Collected data
Start of Block
@[simp] theorem Hw.onThread_now (h : Hw) (t : Nat) (f : Thread → Thread) : (h.onThread t f).now = h.now := rfl
@[simp] theorem Hw.onThread_clockOn (h : Hw) (t : Nat) (f : Thread → Thread) : (h.onThread t f).clockOn = h.clockOn := rfl
@[simp] theorem Hw.onThread_ao (h : Hw) (t : Nat) (f : Thread → Thread) : (h.onThread t f).ao = h.ao := rfl
@[simp] theorem Hw.onThread_free (h : Hw) (t : Nat) (f : Thread → Thread) : (h.onThread t f).free = h.free := rfl
@[simp] theorem Hw.onThread_mem (h : Hw) (t : Nat) (f : Thread → Thread) : (h.onThread t f).mem = h.mem := rfl
@[simp] theorem Hw.onThread_poison (h : Hw) (t : Nat) (f : Thread → Thread) : (h.onThread t f).poison = h.poison := rfl
@[simp] theorem Hw.onThread_regs (h : Hw) (t : Nat) (f : Thread → Thread) : (h.onThread t f).regs = h.regs := rfl
@[simp] theorem Hw.onThread_shadow (h : Hw) (t : Nat) (f : Thread → Thread) : (h.onThread t f).shadow = h.shadow := rfl
@[simp] theorem Hw.onThread_cores (h : Hw) (t : Nat) (f : Thread → Thread) : (h.onThread t f).cores = h.cores := rfl
@[simp] theorem Hw.onThread_cdies (h : Hw) (t : Nat) (f : Thread → Thread) : (h.onThread t f).cdies = h.cdies := rfl
@[simp] theorem Hw.onThread_dpq (h : Hw) (t : Nat) (f : Thread → Thread) : (h.onThread t f).dpq = h.dpq := rfl
@[simp] theorem Hw.onThread_dpErrs (h : Hw) (t : Nat) (f : Thread → Thread) : (h.onThread t f).dpErrs = h.dpErrs := rfl
@[simp] theorem Hw.onThread_portUp (h : Hw) (t : Nat) (f : Thread → Thread) : (h.onThread t f).portUp = h.portUp := rfl
@[simp] theorem Hw.onThread_raises (h : Hw) (t : Nat) (f : Thread → Thread) : (h.onThread t f).raises = h.raises := rfl
@[simp] theorem Hw.onThread_msgs (h : Hw) (t : Nat) (f : Thread → Thread) : (h.onThread t f).msgs = h.msgs := rfl
@[simp] theorem Hw.onThread_dieOwner (h : Hw) (t : Nat) (f : Thread → Thread) : (h.onThread t f).dieOwner = h.dieOwner := rfl
@[simp] theorem Hw.onThread_portOwner (h : Hw) (t : Nat) (f : Thread → Thread) : (h.onThread t f).portOwner = h.portOwner := rfl
@[simp] theorem Hw.onThread_engOwner (h : Hw) (t : Nat) (f : Thread → Thread) : (h.onThread t f).engOwner = h.engOwner := rfl
@[simp] theorem Hw.onThread_xtl (h : Hw) (t : Nat) (f : Thread → Thread) : (h.onThread t f).xtl = h.xtl := rfl
@[simp] theorem Hw.onThread_xctx (h : Hw) (t : Nat) (f : Thread → Thread) : (h.onThread t f).xctx = h.xctx := rfl
@[simp] theorem Hw.onThread_dir (h : Hw) (t : Nat) (f : Thread → Thread) : (h.onThread t f).dir = h.dir := rfl
@[simp] theorem Hw.onThread_dcs (h : Hw) (t : Nat) (f : Thread → Thread) : (h.onThread t f).dcs = h.dcs := rfl
@[simp] theorem Hw.onThread_dwb (h : Hw) (t : Nat) (f : Thread → Thread) : (h.onThread t f).dwb = h.dwb := rfl
@[simp] theorem Hw.onThread_dhold (h : Hw) (t : Nat) (f : Thread → Thread) : (h.onThread t f).dhold = h.dhold := rfl
@[simp] theorem Hw.onThread_txns (h : Hw) (t : Nat) (f : Thread → Thread) : (h.onThread t f).txns = h.txns := rfl
@[simp] theorem Hw.onThread_waitq (h : Hw) (t : Nat) (f : Thread → Thread) : (h.onThread t f).waitq = h.waitq := rfl
@[simp] theorem Hw.onThread_elc (h : Hw) (t : Nat) (f : Thread → Thread) : (h.onThread t f).elc = h.elc := rfl
@[simp] theorem Hw.onThread_pwr (h : Hw) (t : Nat) (f : Thread → Thread) : (h.onThread t f).pwr = h.pwr := rfl
@[simp] theorem Hw.onThread_patom (h : Hw) (t : Nat) (f : Thread → Thread) : (h.onThread t f).patom = h.patom := rfl
@[simp] theorem Hw.onThread_prd (h : Hw) (t : Nat) (f : Thread → Thread) : (h.onThread t f).prd = h.prd := rfl
@[simp] theorem Hw.onThread_dmaCpls (h : Hw) (t : Nat) (f : Thread → Thread) : (h.onThread t f).dmaCpls = h.dmaCpls := rfl
@[simp] theorem Hw.onThread_esq (h : Hw) (t : Nat) (f : Thread → Thread) : (h.onThread t f).esq = h.esq := rfl
@[simp] theorem Hw.onThread_ownLines (h : Hw) (t : Nat) (f : Thread → Thread) : (h.onThread t f).ownLines = h.ownLines := rfl
@[simp] theorem Hw.onThread_heldSn (h : Hw) (t : Nat) (f : Thread → Thread) : (h.onThread t f).heldSn = h.heldSn := rfl
@[simp] theorem Hw.onThread_agWb (h : Hw) (t : Nat) (f : Thread → Thread) : (h.onThread t f).agWb = h.agWb := rfl
@[simp] theorem Hw.onThread_rc (h : Hw) (t : Nat) (f : Thread → Thread) : (h.onThread t f).rc = h.rc := rfl
@[simp] theorem Hw.onThread_rcPlru (h : Hw) (t : Nat) (f : Thread → Thread) : (h.onThread t f).rcPlru = h.rcPlru := rfl
@[simp] theorem Hw.onThread_hot (h : Hw) (t : Nat) (f : Thread → Thread) : (h.onThread t f).hot = h.hot := rfl
@[simp] theorem Hw.onThread_tpoison (h : Hw) (t : Nat) (f : Thread → Thread) : (h.onThread t f).tpoison = h.tpoison := rfl
@[simp] theorem Hw.onThread_rewrites (h : Hw) (t : Nat) (f : Thread → Thread) : (h.onThread t f).rewrites = h.rewrites := rfl
@[simp] theorem Hw.onThread_devCount (h : Hw) (t : Nat) (f : Thread → Thread) : (h.onThread t f).devCount = h.devCount := rfl
@[simp] theorem Hw.onThread_chFail (h : Hw) (t : Nat) (f : Thread → Thread) : (h.onThread t f).chFail = h.chFail := rfl
@[simp] theorem Hw.onThread_cap (h : Hw) (t : Nat) (f : Thread → Thread) : (h.onThread t f).cap = h.cap := rfl
@[simp] theorem Hw.onThread_hdm (h : Hw) (t : Nat) (f : Thread → Thread) : (h.onThread t f).hdm = h.hdm := rfl
@[simp] theorem Hw.onThread_spared (h : Hw) (t : Nat) (f : Thread → Thread) : (h.onThread t f).spared = h.spared := rfl
@[simp] theorem Hw.onThread_farHeld (h : Hw) (t : Nat) (f : Thread → Thread) : (h.onThread t f).farHeld = h.farHeld := rfl
@[simp] theorem Hw.onThread_dimms (h : Hw) (t : Nat) (f : Thread → Thread) : (h.onThread t f).dimms = h.dimms := rfl
@[simp] theorem Hw.onThread_isetWho (h : Hw) (t : Nat) (f : Thread → Thread) : (h.onThread t f).isetWho = h.isetWho := rfl
@[simp] theorem Hw.onThread_jobs (h : Hw) (t : Nat) (f : Thread → Thread) : (h.onThread t f).jobs = h.jobs := rfl
@[simp] theorem Hw.onThread_jobOrder (h : Hw) (t : Nat) (f : Thread → Thread) : (h.onThread t f).jobOrder = h.jobOrder := rfl
@[simp] theorem Hw.onThread_queueTurn (h : Hw) (t : Nat) (f : Thread → Thread) : (h.onThread t f).queueTurn = h.queueTurn := rfl
@[simp] theorem Hw.onThread_engq (h : Hw) (t : Nat) (f : Thread → Thread) : (h.onThread t f).engq = h.engq := rfl
@[simp] theorem Hw.onThread_held (h : Hw) (t : Nat) (f : Thread → Thread) : (h.onThread t f).held = h.held := rfl
@[simp] theorem Hw.onThread_run (h : Hw) (t : Nat) (f : Thread → Thread) : (h.onThread t f).run = h.run := rfl
@[simp] theorem Hw.onThread_sp (h : Hw) (t : Nat) (f : Thread → Thread) : (h.onThread t f).sp = h.sp := rfl
@[simp] theorem Hw.onThread_engLast (h : Hw) (t : Nat) (f : Thread → Thread) : (h.onThread t f).engLast = h.engLast := rfl
@[simp] theorem Hw.onThread_treqs (h : Hw) (t : Nat) (f : Thread → Thread) : (h.onThread t f).treqs = h.treqs := rfl
@[simp] theorem Hw.onThread_toks (h : Hw) (t : Nat) (f : Thread → Thread) : (h.onThread t f).toks = h.toks := rfl
@[simp] theorem Hw.onThread_rsps (h : Hw) (t : Nat) (f : Thread → Thread) : (h.onThread t f).rsps = h.rsps := rfl
@[simp] theorem Hw.onThread_tokWait (h : Hw) (t : Nat) (f : Thread → Thread) : (h.onThread t f).tokWait = h.tokWait := rfl
@[simp] theorem Hw.onThread_sleepers (h : Hw) (t : Nat) (f : Thread → Thread) : (h.onThread t f).sleepers = h.sleepers := rfl
@[simp] theorem Hw.onThread_closing (h : Hw) (t : Nat) (f : Thread → Thread) : (h.onThread t f).closing = h.closing := rfl
@[simp] theorem Hw.onThread_epochLast (h : Hw) (t : Nat) (f : Thread → Thread) : (h.onThread t f).epochLast = h.epochLast := rfl
@[simp] theorem Hw.onThread_epochPend (h : Hw) (t : Nat) (f : Thread → Thread) : (h.onThread t f).epochPend = h.epochPend := rfl
@[simp] theorem Hw.onThread_epochAt (h : Hw) (t : Nat) (f : Thread → Thread) : (h.onThread t f).epochAt = h.epochAt := rfl
@[simp] theorem Hw.onThread_torusTx (h : Hw) (t : Nat) (f : Thread → Thread) : (h.onThread t f).torusTx = h.torusTx := rfl
@[simp] theorem Hw.onThread_torusSeq (h : Hw) (t : Nat) (f : Thread → Thread) : (h.onThread t f).torusSeq = h.torusSeq := rfl
@[simp] theorem Hw.onThread_torusRx (h : Hw) (t : Nat) (f : Thread → Thread) : (h.onThread t f).torusRx = h.torusRx := rfl
@[simp] theorem Hw.onThread_torusHeld (h : Hw) (t : Nat) (f : Thread → Thread) : (h.onThread t f).torusHeld = h.torusHeld := rfl
@[simp] theorem Hw.onThread_coords (h : Hw) (t : Nat) (f : Thread → Thread) : (h.onThread t f).coords = h.coords := rfl
@[simp] theorem Hw.onThread_coordBad (h : Hw) (t : Nat) (f : Thread → Thread) : (h.onThread t f).coordBad = h.coordBad := rfl
@[simp] theorem Hw.onThread_lath (h : Hw) (t : Nat) (f : Thread → Thread) : (h.onThread t f).lath = h.lath := rfl
@[simp] theorem Hw.onThread_training (h : Hw) (t : Nat) (f : Thread → Thread) : (h.onThread t f).training = h.training := rfl
@[simp] theorem Hw.onThread_trainFails (h : Hw) (t : Nat) (f : Thread → Thread) : (h.onThread t f).trainFails = h.trainFails := rfl
@[simp] theorem Hw.onThread_repairs (h : Hw) (t : Nat) (f : Thread → Thread) : (h.onThread t f).repairs = h.repairs := rfl
@[simp] theorem Hw.onThread_edgeHeld (h : Hw) (t : Nat) (f : Thread → Thread) : (h.onThread t f).edgeHeld = h.edgeHeld := rfl
@[simp] theorem Hw.onThread_sleepReq (h : Hw) (t : Nat) (f : Thread → Thread) : (h.onThread t f).sleepReq = h.sleepReq := rfl
@[simp] theorem Hw.onThread_fwSwitch (h : Hw) (t : Nat) (f : Thread → Thread) : (h.onThread t f).fwSwitch = h.fwSwitch := rfl
@[simp] theorem Hw.onThread_lcmds (h : Hw) (t : Nat) (f : Thread → Thread) : (h.onThread t f).lcmds = h.lcmds := rfl
@[simp] theorem Hw.onThread_uncAt (h : Hw) (t : Nat) (f : Thread → Thread) : (h.onThread t f).uncAt = h.uncAt := rfl
@[simp] theorem Hw.onThread_committed (h : Hw) (t : Nat) (f : Thread → Thread) : (h.onThread t f).committed = h.committed := rfl
@[simp] theorem Hw.onThread_applying (h : Hw) (t : Nat) (f : Thread → Thread) : (h.onThread t f).applying = h.applying := rfl
@[simp] theorem Hw.onThread_authority (h : Hw) (t : Nat) (f : Thread → Thread) : (h.onThread t f).authority = h.authority := rfl
@[simp] theorem Hw.onThread_gibMoves (h : Hw) (t : Nat) (f : Thread → Thread) : (h.onThread t f).gibMoves = h.gibMoves := rfl
@[simp] theorem Hw.onThread_commit (h : Hw) (t : Nat) (f : Thread → Thread) : (h.onThread t f).commit = h.commit := rfl
@[simp] theorem Hw.onThread_partUp (h : Hw) (t : Nat) (f : Thread → Thread) : (h.onThread t f).partUp = h.partUp := rfl
@[simp] theorem Hw.onThread_partStopped (h : Hw) (t : Nat) (f : Thread → Thread) : (h.onThread t f).partStopped = h.partStopped := rfl
@[simp] theorem Hw.onThread_resetWait (h : Hw) (t : Nat) (f : Thread → Thread) : (h.onThread t f).resetWait = h.resetWait := rfl
@[simp] theorem Hw.onThread_domGoal (h : Hw) (t : Nat) (f : Thread → Thread) : (h.onThread t f).domGoal = h.domGoal := rfl
@[simp] theorem Hw.onThread_reqPend (h : Hw) (t : Nat) (f : Thread → Thread) : (h.onThread t f).reqPend = h.reqPend := rfl
@[simp] theorem Hw.onThread_domWho (h : Hw) (t : Nat) (f : Thread → Thread) : (h.onThread t f).domWho = h.domWho := rfl
@[simp] theorem Hw.onThread_wakeDue (h : Hw) (t : Nat) (f : Thread → Thread) : (h.onThread t f).wakeDue = h.wakeDue := rfl
@[simp] theorem Hw.onThread_assist (h : Hw) (t : Nat) (f : Thread → Thread) : (h.onThread t f).assist = h.assist := rfl
@[simp] theorem Hw.onThread_deepIdle (h : Hw) (t : Nat) (f : Thread → Thread) : (h.onThread t f).deepIdle = h.deepIdle := rfl
@[simp] theorem Hw.onThread_deepOk (h : Hw) (t : Nat) (f : Thread → Thread) : (h.onThread t f).deepOk = h.deepOk := rfl
@[simp] theorem Hw.onThread_wakeOnExit (h : Hw) (t : Nat) (f : Thread → Thread) : (h.onThread t f).wakeOnExit = h.wakeOnExit := rfl
@[simp] theorem Hw.onThread_curOver (h : Hw) (t : Nat) (f : Thread → Thread) : (h.onThread t f).curOver = h.curOver := rfl
@[simp] theorem Hw.onThread_curUnder (h : Hw) (t : Nat) (f : Thread → Thread) : (h.onThread t f).curUnder = h.curUnder := rfl
@[simp] theorem Hw.onThread_groupOff (h : Hw) (t : Nat) (f : Thread → Thread) : (h.onThread t f).groupOff = h.groupOff := rfl
@[simp] theorem Hw.onThread_vinBad (h : Hw) (t : Nat) (f : Thread → Thread) : (h.onThread t f).vinBad = h.vinBad := rfl
@[simp] theorem Hw.onThread_v33Left (h : Hw) (t : Nat) (f : Thread → Thread) : (h.onThread t f).v33Left = h.v33Left := rfl
@[simp] theorem Hw.onThread_budgets (h : Hw) (t : Nat) (f : Thread → Thread) : (h.onThread t f).budgets = h.budgets := rfl
@[simp] theorem Hw.onThread_supplyW (h : Hw) (t : Nat) (f : Thread → Thread) : (h.onThread t f).supplyW = h.supplyW := rfl
@[simp] theorem Hw.onThread_coolW (h : Hw) (t : Nat) (f : Thread → Thread) : (h.onThread t f).coolW = h.coolW := rfl
@[simp] theorem Hw.onThread_ceilPwr (h : Hw) (t : Nat) (f : Thread → Thread) : (h.onThread t f).ceilPwr = h.ceilPwr := rfl
@[simp] theorem Hw.onThread_ceilTherm (h : Hw) (t : Nat) (f : Thread → Thread) : (h.onThread t f).ceilTherm = h.ceilTherm := rfl
@[simp] theorem Hw.onThread_thermTicks (h : Hw) (t : Nat) (f : Thread → Thread) : (h.onThread t f).thermTicks = h.thermTicks := rfl
@[simp] theorem Hw.onThread_tripped (h : Hw) (t : Nat) (f : Thread → Thread) : (h.onThread t f).tripped = h.tripped := rfl
@[simp] theorem Hw.onThread_thermtripPin (h : Hw) (t : Nat) (f : Thread → Thread) : (h.onThread t f).thermtripPin = h.thermtripPin := rfl
@[simp] theorem Hw.onThread_tripInfo (h : Hw) (t : Nat) (f : Thread → Thread) : (h.onThread t f).tripInfo = h.tripInfo := rfl
@[simp] theorem Hw.onThread_keys (h : Hw) (t : Nat) (f : Thread → Thread) : (h.onThread t f).keys = h.keys := rfl
@[simp] theorem Hw.onThread_boot (h : Hw) (t : Nat) (f : Thread → Thread) : (h.onThread t f).boot = h.boot := rfl
@[simp] theorem Hw.onThread_meter (h : Hw) (t : Nat) (f : Thread → Thread) : (h.onThread t f).meter = h.meter := rfl
@[simp] theorem Hw.onThread_mtrx (h : Hw) (t : Nat) (f : Thread → Thread) : (h.onThread t f).mtrx = h.mtrx := rfl
@[simp] theorem Hw.onThread_evPend (h : Hw) (t : Nat) (f : Thread → Thread) : (h.onThread t f).evPend = h.evPend := rfl
@[simp] theorem Hw.onThread_evSlots (h : Hw) (t : Nat) (f : Thread → Thread) : (h.onThread t f).evSlots = h.evSlots := rfl
@[simp] theorem Hw.onThread_evFly (h : Hw) (t : Nat) (f : Thread → Thread) : (h.onThread t f).evFly = h.evFly := rfl
@[simp] theorem Hw.onThread_evCache (h : Hw) (t : Nat) (f : Thread → Thread) : (h.onThread t f).evCache = h.evCache := rfl
@[simp] theorem Hw.onThread_svcEvents (h : Hw) (t : Nat) (f : Thread → Thread) : (h.onThread t f).svcEvents = h.svcEvents := rfl
@[simp] theorem Hw.onThread_corrected (h : Hw) (t : Nat) (f : Thread → Thread) : (h.onThread t f).corrected = h.corrected := rfl
@[simp] theorem Hw.onThread_losses (h : Hw) (t : Nat) (f : Thread → Thread) : (h.onThread t f).losses = h.losses := rfl
@[simp] theorem Hw.onThread_updq (h : Hw) (t : Nat) (f : Thread → Thread) : (h.onThread t f).updq = h.updq := rfl
@[simp] theorem Hw.onThread_updates (h : Hw) (t : Nat) (f : Thread → Thread) : (h.onThread t f).updates = h.updates := rfl
@[simp] theorem Hw.onThread_plat (h : Hw) (t : Nat) (f : Thread → Thread) : (h.onThread t f).plat = h.plat := rfl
End of Block
(EXERCISE BRIEF) In exact wording, restate the lines of the data above from the first through the one holding "h.shadow := rfl", and stop after that line.

(TASK ANSWER)
@[simp] theorem Hw.onThread_now (h : Hw) (t : Nat) (f : Thread → Thread) : (h.onThread t f).now = h.now := rfl
@[simp] theorem Hw.onThread_clockOn (h : Hw) (t : Nat) (f : Thread → Thread) : (h.onThread t f).clockOn = h.clockOn := rfl
@[simp] theorem Hw.onThread_ao (h : Hw) (t : Nat) (f : Thread → Thread) : (h.onThread t f).ao = h.ao := rfl
@[simp] theorem Hw.onThread_free (h : Hw) (t : Nat) (f : Thread → Thread) : (h.onThread t f).free = h.free := rfl
@[simp] theorem Hw.onThread_mem (h : Hw) (t : Nat) (f : Thread → Thread) : (h.onThread t f).mem = h.mem := rfl
@[simp] theorem Hw.onThread_poison (h : Hw) (t : Nat) (f : Thread → Thread) : (h.onThread t f).poison = h.poison := rfl
@[simp] theorem Hw.onThread_regs (h : Hw) (t : Nat) (f : Thread → Thread) : (h.onThread t f).regs = h.regs := rfl
@[simp] theorem Hw.onThread_shadow (h : Hw) (t : Nat) (f : Thread → Thread) : (h.onThread t f).shadow = h.shadow := rfl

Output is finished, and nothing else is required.